Subjective Truth

My husband and I took a ride today.  During that time, I talked with him about the election.  I asked how the news that I saw didn’t match the election results and he gave me the explanations. I realized that there’s something about life that I’ve forgotten that very important. I’ve forgotten that everything in life is very relative to how each person perceives it, even truth.  

I write about my personal faith journey, but I always say that it is my story.  My story told from my perspective, and I try my best not to tell anyone else’s story because I realize that I can’t tell anyone else’s story.  As much empathy as I can have for someone else, I can never truly experience their life for them.   

I also realize that as much as I would like to believe that what I experience is the same as other human beings, the simple truth is I will never be able to know that it is.  I don’t even know for certain that everything I experience is real.  It could be a dream or stimulation.  Everyone else could be created to make my world seem real.  Or maybe I am part of someone else’s dream.   

None of us can know that the things we experience through our senses are exactly the same as what the rest of the human beings around us experience.  One of the easiest ways to determine that one is to examine the sense of taste.  I love the taste of cilantro, but some people think it taste like soap.  Many people I know love the way popcorn tastes, but I can’t stand the texture and taste of popcorn.  If we all experienced the senses the same way, then wouldn’t we all experience the sense of taste the same way?
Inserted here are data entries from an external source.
/-- 30 R84, 60 R202: an operation whose static checks pass is in progress after its DECODE, and nothing else changes. -/
def Obligations.OperationsBegin : Prop :=
  ∀ s : State, Claims.between s →
    (∀ sel frm value, s.owner = .self →
      exec (.sendb sel frm value) s = .next (Claims.goesTo (.sendb sel frm value) 0 s)) ∧
    (∀ sel frm value, s.owner = .self →
      exec (.sendw sel frm value) s = .next (Claims.goesTo (.sendw sel frm value) 0 s)) ∧
    (∀ x0 y0 x1 y1, s.owner = .self → exec (.setwin x0 y0 x1 y1) s = .next (Claims.goesTo (.setwin x0 y0 x1 y1) 0 s)) ∧
    (∀ color count, s.owner = .self → count ≠ 0 →
      exec (.fill color count) s = .next (Claims.goesTo (.fill color count) 0 s)) ∧
    (∀ base count : Word, s.owner = .self → count ≠ 0 → base.toNat + count.toNat ≤ s.params.pmemSize →
      exec (.blit base count) s = .next (Claims.goesTo (.blit base count) 0 s)) ∧
    (s.owner ≠ .self → exec .sessbeg s = .next (Claims.goesTo .sessbeg 0 s)) ∧
    (s.owner = .self → exec .sessend s = .next (Claims.goesTo .sessend 0 s)) ∧
    (∀ valid tc td, s.linesLocked = false →
      (valid = true → tc ≠ td ∧ tc ≠ s.params.sentinel ∧ td ≠ s.params.sentinel) →
      exec (.initln valid tc td) s = .next (Claims.goesTo (.initln valid tc td) 0 s)) ∧
    (s.owner ≠ .self → exec .halt s = .next (Claims.goesTo .halt 0 s))

/-! ### What each operation does -/

/-- 40 R101 to R103: SENDB and SENDW, micro-operation by micro-operation, in both framings. -/
def Obligations.SendOperationsRun : Prop :=
  ∀ (s : State) (sel : LineSel),
    (∀ v : Byte,
      (Claims.atUop (.sendb sel .cont v) 0 s → s.txq.length < s.params.fifoDepth →
        exec (.sendb sel .cont v) s =
          .next (Claims.goesTo (.sendb sel .cont v) 1 (Claims.queued false ⟨Claims.token s sel, .byte v, false⟩ s))) ∧
      (Claims.atUop (.sendb sel .cont v) 1 s → s.txq.length ≤ s.params.fullThreshold →
        exec (.sendb sel .cont v) s = .next (Claims.retires 1 s)) ∧
      (Claims.atUop (.sendb sel .last v) 0 s →
        exec (.sendb sel .last v) s = .next (Claims.goesTo (.sendb sel .last v) 1 { s with tcf := false })) ∧
      (Claims.atUop (.sendb sel .last v) 1 s → s.txq.length < s.params.fifoDepth →
        exec (.sendb sel .last v) s =
          .next (Claims.goesTo (.sendb sel .last v) 2 (Claims.queued false ⟨Claims.token s sel, .byte v, true⟩ s))) ∧
      (Claims.atUop (.sendb sel .last v) 2 s → s.tcf = true →
        exec (.sendb sel .last v) s = .next (Claims.retires 1 s))) ∧
    (∀ v : Half,
      (Claims.atUop (.sendw sel .cont v) 0 s → s.txq.length < s.params.fifoDepth →
        exec (.sendw sel .cont v) s =
          .next (Claims.goesTo (.sendw sel .cont v) 1 (Claims.queued false ⟨Claims.token s sel, .half v, false⟩ s))) ∧
      (Claims.atUop (.sendw sel .cont v) 1 s → s.txq.length ≤ s.params.fullThreshold →
        exec (.sendw sel .cont v) s = .next (Claims.retires 1 s)) ∧
      (Claims.atUop (.sendw sel .last v) 0 s →
        exec (.sendw sel .last v) s = .next (Claims.goesTo (.sendw sel .last v) 1 { s with tcf := false })) ∧
      (Claims.atUop (.sendw sel .last v) 1 s → s.txq.length < s.params.fifoDepth →
        exec (.sendw sel .last v) s =
          .next (Claims.goesTo (.sendw sel .last v) 2 (Claims.queued false ⟨Claims.token s sel, .half v, true⟩ s))) ∧
      (Claims.atUop (.sendw sel .last v) 2 s → s.txq = [] →
        exec (.sendw sel .last v) s = .next (Claims.goesTo (.sendw sel .last v) 3 s)) ∧
      (Claims.atUop (.sendw sel .last v) 3 s → s.tcf = true →
        exec (.sendw sel .last v) s = .next (Claims.retires 1 s)))

/-- 41 R130 to R132: SETWIN submits its seven frames in the fixed order, each a CONTINUE unit, whatever the coordinates, and
retires after the last wait. -/
def Obligations.SetwinSubmitsItsSevenFrames : Prop :=
  ∀ (s : State) (x0 y0 x1 y1 : Half) (n : Nat) (f : Frame), (Claims.setwinFrames s x0 y0 x1 y1)[n]? = some f →
    (Claims.atUop (.setwin x0 y0 x1 y1) (2 * n) s → s.txq.length < s.params.fifoDepth →
      exec (.setwin x0 y0 x1 y1) s = .next (Claims.goesTo (.setwin x0 y0 x1 y1) (2 * n + 1) (Claims.queued false f s))) ∧
    (Claims.atUop (.setwin x0 y0 x1 y1) (2 * n + 1) s → s.txq.length ≤ s.params.fullThreshold →
      exec (.setwin x0 y0 x1 y1) s =
        .next (if n = 6 then Claims.retires 3 s else Claims.goesTo (.setwin x0 y0 x1 y1) (2 * n + 2) s))

/-- 42 R140, R144, R145: FILL submits `count` frames of its colour, the last one tagged, with one barrier. -/
def Obligations.FillSubmitsItsRun : Prop :=
  ∀ (s : State) (color : Half) (count : Word), count ≠ 0 →
    Claims.runSteps (.fill color count) count.toNat (fun _ => color) s

/-- 42 R141, R144, R145: BLIT submits the `count` PMEM elements from `base` on, the last one tagged, with one barrier. -/
def Obligations.BlitSubmitsItsRun : Prop :=
  ∀ (s : State) (base count : Word), count ≠ 0 → base.toNat + count.toNat ≤ s.params.pmemSize →
    Claims.runSteps (.blit base count) count.toNat (fun n => s.pmem.read (base.toNat + n)) s

/-- 43 R160: SESSBEG. While another consumer owns the bus ACQUIRE holds; that a step at the hold answers the unchanged state is
the model's choice (log 14). -/
def Obligations.SessbegOpensTheSession : Prop :=
  ∀ s : State,
    (Claims.between s → s.owner = .self → exec .sessbeg s = .next (Claims.faulted 5 s)) ∧
    (Claims.between s → s.owner ≠ .self → exec .sessbeg s = .next (Claims.goesTo .sessbeg 0 s)) ∧
    (Claims.atUop .sessbeg 0 s → s.owner ≠ .none → exec .sessbeg s = .next s) ∧
    (Claims.atUop .sessbeg 0 s → s.owner = .none → ¬(s.txq = [] ∧ s.shifter = none ∧ s.cs = false) →
      exec .sessbeg s = .next (Claims.faulted 13 s)) ∧
    (Claims.atUop .sessbeg 0 s → s.owner = .none → s.txq = [] → s.shifter = none → s.cs = false →
      exec .sessbeg s = .next (Claims.retires 1
        { s with savedCfg := some s.busCfg, busCfg := s.params.sessionCfg, owner := .self }))

/-- 43 R161: SESSEND. -/
def Obligations.SessendClosesTheSession : Prop :=
  ∀ s : State,
    (Claims.between s → s.owner ≠ .self → exec .sessend s = .next (Claims.faulted 6 s)) ∧
    (Claims.between s → s.owner = .self → exec .sessend s = .next (Claims.goesTo .sessend 0 s)) ∧
    (Claims.atUop .sessend 0 s → ¬(s.txq = [] ∧ s.shifter = none ∧ s.cs = false) →
      exec .sessend s = .next (Claims.faulted 7 s)) ∧
    (∀ saved, Claims.atUop .sessend 0 s → s.txq = [] → s.shifter = none → s.cs = false → s.savedCfg = some saved →
      exec .sessend s = .next (Claims.retires 1 { s with busCfg := saved, owner := .none }))

/-- 43 R163: INITLN. -/
def Obligations.InitlnInstallsTheLines : Prop :=
  ∀ (s : State) (tc td : Half),
    (∀ valid, Claims.between s → s.linesLocked = true → exec (.initln valid tc td) s = .next (Claims.faulted 10 s)) ∧
    (Claims.between s → s.linesLocked = false → (tc = td ∨ tc = s.params.sentinel ∨ td = s.params.sentinel) →
      exec (.initln true tc td) s = .next (Claims.faulted 11 s)) ∧
    (Claims.between s → s.linesLocked = false → ¬(tc = td ∨ tc = s.params.sentinel ∨ td = s.params.sentinel) →
      exec (.initln true tc td) s = .next (Claims.goesTo (.initln true tc td) 0 s)) ∧
    (Claims.between s → s.linesLocked = false →
      exec (.initln false tc td) s = .next (Claims.goesTo (.initln false tc td) 0 s)) ∧
    (Claims.atUop (.initln true tc td) 0 s →
      exec (.initln true tc td) s = .next (Claims.retires 2
        { s with linesLocked := true, tokCmd := tc, tokData := td, linesValid := true })) ∧
    (Claims.atUop (.initln false tc td) 0 s →
      exec (.initln false tc td) s = .next (Claims.retires 2 { s with linesLocked := true }))

/-- 43 R165: HALT; `dp` stays at the HALT's address. -/
def Obligations.HaltStopsTheSequencer : Prop :=
  ∀ s : State,
    (Claims.between s → s.owner = .self → exec .halt s = .next (Claims.faulted 14 s)) ∧
    (Claims.between s → s.owner ≠ .self → exec .halt s = .next (Claims.goesTo .halt 0 s)) ∧
    (Claims.atUop .halt 0 s → exec .halt s = .next { s with mode := .halted, cur := none })

/-! ### Micro-operations -/

/-- 10 R23, 40 R100: an operation has exactly its counted micro-operations, `0 ≤ k < len(uops)`. -/
def Obligations.ExpansionsHaveTheirLength : Prop :=
  ∀ (p : Params) (i : Instr) (k : Nat), (uopAt p i k).isSome = true ↔ k < Claims.uopCount i

/-- 42 R140, R141: the k-th micro-operation of a run, which the model computes from k, is the k-th of the list the spec writes
out: `count − 1` CONTINUE units and then one LAST unit. -/
def Obligations.RunExpansionsAreTheListsOfUnits : Prop :=
  ∀ (p : Params) (count : Word), count ≠ 0 →
    (∀ (color : Half) (k : Nat), uopAt p (.fill color count) k =
      (((List.replicate (count.toNat - 1) [Uop.submit .data (.half color) false, .waitLe]).flatten ++
        [.clearTcf, .submit .data (.half color) true, .waitEmpty, .waitTcf])[k]?)) ∧
    (∀ (base : Word) (k : Nat), uopAt p (.blit base count) k =
      ((((List.range (count.toNat - 1)).map fun n => [Uop.submit .data (.pmem (base.toNat + n)) false, .waitLe]).flatten ++
        [.clearTcf, .submit .data (.pmem (base.toNat + count.toNat - 1)) true, .waitEmpty, .waitTcf])[k]?))

/-- 40 R105 to R108: the waits pass iff their condition holds and write nothing; CLEAR_TCF always passes and writes `tcf`
alone; WAIT_EMPTY stands only in 16-bit LAST framing, between SUBMIT and WAIT_TCF. That a step at a wait that holds
answers the unchanged state is the model's choice (log 14): the spec has no such step (40 R100). -/
def Obligations.WaitsHoldOrPass : Prop :=
  ∀ (s : State) (i : Instr) (k : Nat), Claims.atUop i k s →
    (uopAt s.params i k = some .waitLe →
      exec i s = .next (if s.txq.length ≤ s.params.fullThreshold then Claims.passed i k s else s)) ∧
    (uopAt s.params i k = some .clearTcf → exec i s = .next (Claims.passed i k { s with tcf := false })) ∧
    (uopAt s.params i k = some .waitEmpty →
      exec i s = .next (if s.txq = [] then Claims.passed i k s else s) ∧
      ∃ sel src, uopAt s.params i (k - 1) = some (.submit sel src true) ∧ (∀ u, src ≠ .byte u) ∧ 1 ≤ k ∧
        uopAt s.params i (k + 1) = some .waitTcf) ∧
    (uopAt s.params i k = some .waitTcf → exec i s = .next (if s.tcf = true then Claims.passed i k s else s))

/-- 40 R104, R111: SUBMIT appends one frame with the token in force, or raises QueueOverflow (code 12) on a full queue; the
value is the immediate, or the PMEM element. -/
def Obligations.SubmitAppendsOneFrame : Prop :=
  ∀ (s : State) (i : Instr) (k : Nat) (sel : LineSel) (src : Src) (last : Bool), Claims.atUop i k s →
    uopAt s.params i k = some (.submit sel src last) →
    (s.params.fifoDepth ≤ s.txq.length → exec i s = .next (Claims.faulted 12 s)) ∧
    (s.txq.length < s.params.fifoDepth →
      (∀ u, src = .byte u →
        exec i s = .next (Claims.passed i k (Claims.queued (Claims.runOperation i) ⟨Claims.token s sel, .byte u, last⟩ s))) ∧
      (∀ u, src = .half u →
        exec i s = .next (Claims.passed i k (Claims.queued (Claims.runOperation i) ⟨Claims.token s sel, .half u, last⟩ s))) ∧
      (∀ a, src = .pmem a → a < s.params.pmemSize →
        exec i s = .next (Claims.passed i k (Claims.queued (Claims.runOperation i) ⟨Claims.token s sel, .half (s.pmem.read a), last⟩ s))))

/-- 40 R100, R109: an EXEC step that ends in RUN holds, goes on with the next micro-operation and keeps `dp`, or performs the
last one and retires, `dp` moved on by the operation's length. HALT's one step ends in HALTED with `dp` kept. That a step at a hold
answers the unchanged state is the model's choice (log 14). -/
def Obligations.OperationsAdvanceOrRetire : Prop :=
  ∀ (s t : State) (i : Instr) (k : Nat), Claims.atUop i k s → exec i s = .next t →
    (t.mode = .run →
      t = s ∨
      (k + 1 < Claims.uopCount i ∧ t.cur = some ⟨i, k + 1⟩ ∧ t.dp = s.dp) ∨
      (k + 1 = Claims.uopCount i ∧ t.cur = none ∧ t.dp = s.dp + Claims.wordCount i)) ∧
    (t.mode = .halted → i = .halt ∧ t.cur = none ∧ t.dp = s.dp) ∧
    (t.mode = .faulted → t.cur = none ∧ t.dp = s.dp)

/-! ### Frames -/

/-- What no operation of the sequencer writes. -/
def Sys2Proof.Claims.keepsEngineAndMemory (s t : State) : Prop :=
  t.params = s.params ∧ (∀ a, t.dmem.read a = s.dmem.read a) ∧ (∀ a, t.pmem.read a = s.pmem.read a) ∧
    t.dmem = s.dmem ∧ t.pmem = s.pmem ∧ t.shifter = s.shifter ∧ t.cs = s.cs ∧ t.wire = s.wire ∧
    t.schedule = s.schedule ∧ t.policy = s.policy ∧ t.draws = s.draws

/-- The fault registers change only where the step enters FAULTED. -/
def Sys2Proof.Claims.keepsFault (s t : State) : Prop :=
  (t.fault = s.fault ∧ t.faultDp = s.faultDp ∧ t.mode = s.mode) ∨
    (s.mode = .run ∧ t.mode = .faulted ∧ t.faultDp = BitVec.ofNat 32 s.dp)

/-- SENDB, SENDW, SETWIN, FILL and BLIT: they write the queue (by one frame at a SUBMIT), `tcf` (cleared at a CLEAR_TCF, which
SETWIN has none of), `cur`, `dp`, and at a fault the fault registers and the mode; nothing else. -/
def Obligations.BusOperationFrame : Prop :=
  ∀ (s t : State) (i : Instr), Claims.busOperation i = true → exec i s = .next t →
    Claims.keepsEngineAndMemory s t ∧ Claims.keepsFault s t ∧
    t.tokCmd = s.tokCmd ∧ t.tokData = s.tokData ∧ t.linesLocked = s.linesLocked ∧ t.linesValid = s.linesValid ∧
    t.owner = s.owner ∧ t.busCfg = s.busCfg ∧ t.savedCfg = s.savedCfg ∧
    (t.txq = s.txq ∧ t.fromRun = s.fromRun ∨
      ∃ sel src f, s.curUop = some (.submit sel src f.last) ∧ f.tok = Claims.token s sel ∧ t.txq = s.txq ++ [f] ∧
        t.fromRun = s.fromRun ++ [Claims.runOperation i]) ∧
    (t.tcf = s.tcf ∨ s.curUop = some .clearTcf ∧ t.tcf = false) ∧
    (∀ x0 y0 x1 y1, i = .setwin x0 y0 x1 y1 → t.tcf = s.tcf)

/-- SESSBEG and SESSEND write `owner`, `bus_cfg` and (SESSBEG) `saved_cfg`; INITLN writes the tokens and the line flags; HALT
writes the mode; each also `cur`, `dp`, and at a fault the fault registers and the mode; nothing else. -/
def Obligations.SystemOperationFrame : Prop :=
  ∀ (s t : State) (i : Instr), Claims.busOperation i = false → exec i s = .next t →
    Claims.keepsEngineAndMemory s t ∧ t.txq = s.txq ∧ t.fromRun = s.fromRun ∧ t.tcf = s.tcf ∧
    (i ≠ .halt → Claims.keepsFault s t) ∧
    (i = .halt → Claims.keepsFault s t ∨
      (s.mode = .run ∧ t.mode = .halted ∧ t.fault = s.fault ∧ t.faultDp = s.faultDp)) ∧
    (i ≠ .sessbeg → i ≠ .sessend → t.owner = s.owner ∧ t.busCfg = s.busCfg) ∧
    (i ≠ .sessbeg → t.savedCfg = s.savedCfg) ∧
    (i = .sessbeg ∨ i = .sessend ∨ i = .halt →
      t.tokCmd = s.tokCmd ∧ t.tokData = s.tokData ∧ t.linesLocked = s.linesLocked ∧ t.linesValid = s.linesValid)

/-! ### Faults -/

/-- 60 R200, R201: a step that enters FAULTED is the sequencer's, and it writes exactly the fault entry, with a code from 1 to
14. That `fault_dp` holds the low 32 bits of a `dp` of 2^32 is the model's choice (log 5). -/
def Obligations.FaultEntryIsTheSequencers : Prop :=
  ∀ s t : State, step s = .next t → s.mode ≠ .faulted → t.mode = .faulted →
    nextMove s = some .sequencer ∧ ∃ c, 1 ≤ c ∧ c ≤ 14 ∧ t = Claims.faulted c (useMove s)

/-- 10 R22, R24; 60 R204: HALTED and FAULTED are left only by reset; the fault registers, `dp` and `cur` keep their values, and
only the engine and the bus's other consumers act. -/
def Obligations.StoppedBlockStaysStopped : Prop :=
  ∀ s t : State, step s = .next t → s.mode ≠ .run → Claims.goesOnRunning s = true →
    t.mode = s.mode ∧ t.fault = s.fault ∧ t.faultDp = s.faultDp ∧ t.dp = s.dp ∧ t.cur = s.cur ∧
    (t.txq = s.txq ∧ t.shifter = s.shifter ∧ t.wire = s.wire ∨ nextMove s = some .engine) ∧
    (t.owner = s.owner ∨ nextMove s = some .otherAcquire ∨ ∃ cfg tcf, nextMove s = some (.otherRelease cfg tcf))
Another great example is being color-blind.  Some people just don’t see some colors.  

If I can’t trust my senses and if I can’t trust what I experience because it is biased because of my perspective and my expectations, then what can I trust?  Is there anything real?  The only real thing I have ever experienced in my life is God and that’s because of faith.  It’s strange, but what I know of God, His existence, His love for me, and my faith in Him, those things never came to me through my senses and those things never weren’t taught to me or experienced through the world.  Those things are just a part of me.  What I know of God are as central to me as what I know of myself.   I often write that I am and that’s all I need to be.  God is and that’s all He needs to be, too.   No one ever told me God existed, I just knew.  No one ever told me God loved me, I just knew.   No one ever told me I existed; I just was alive.  There’s very little I know, but I know for now I am alive.  One day, I’ll die.   I know that God exists.  That’s it. Maybe that’s all I ever really need to know. 

My faith saved me.  May God’s peace reside in all of our hearts.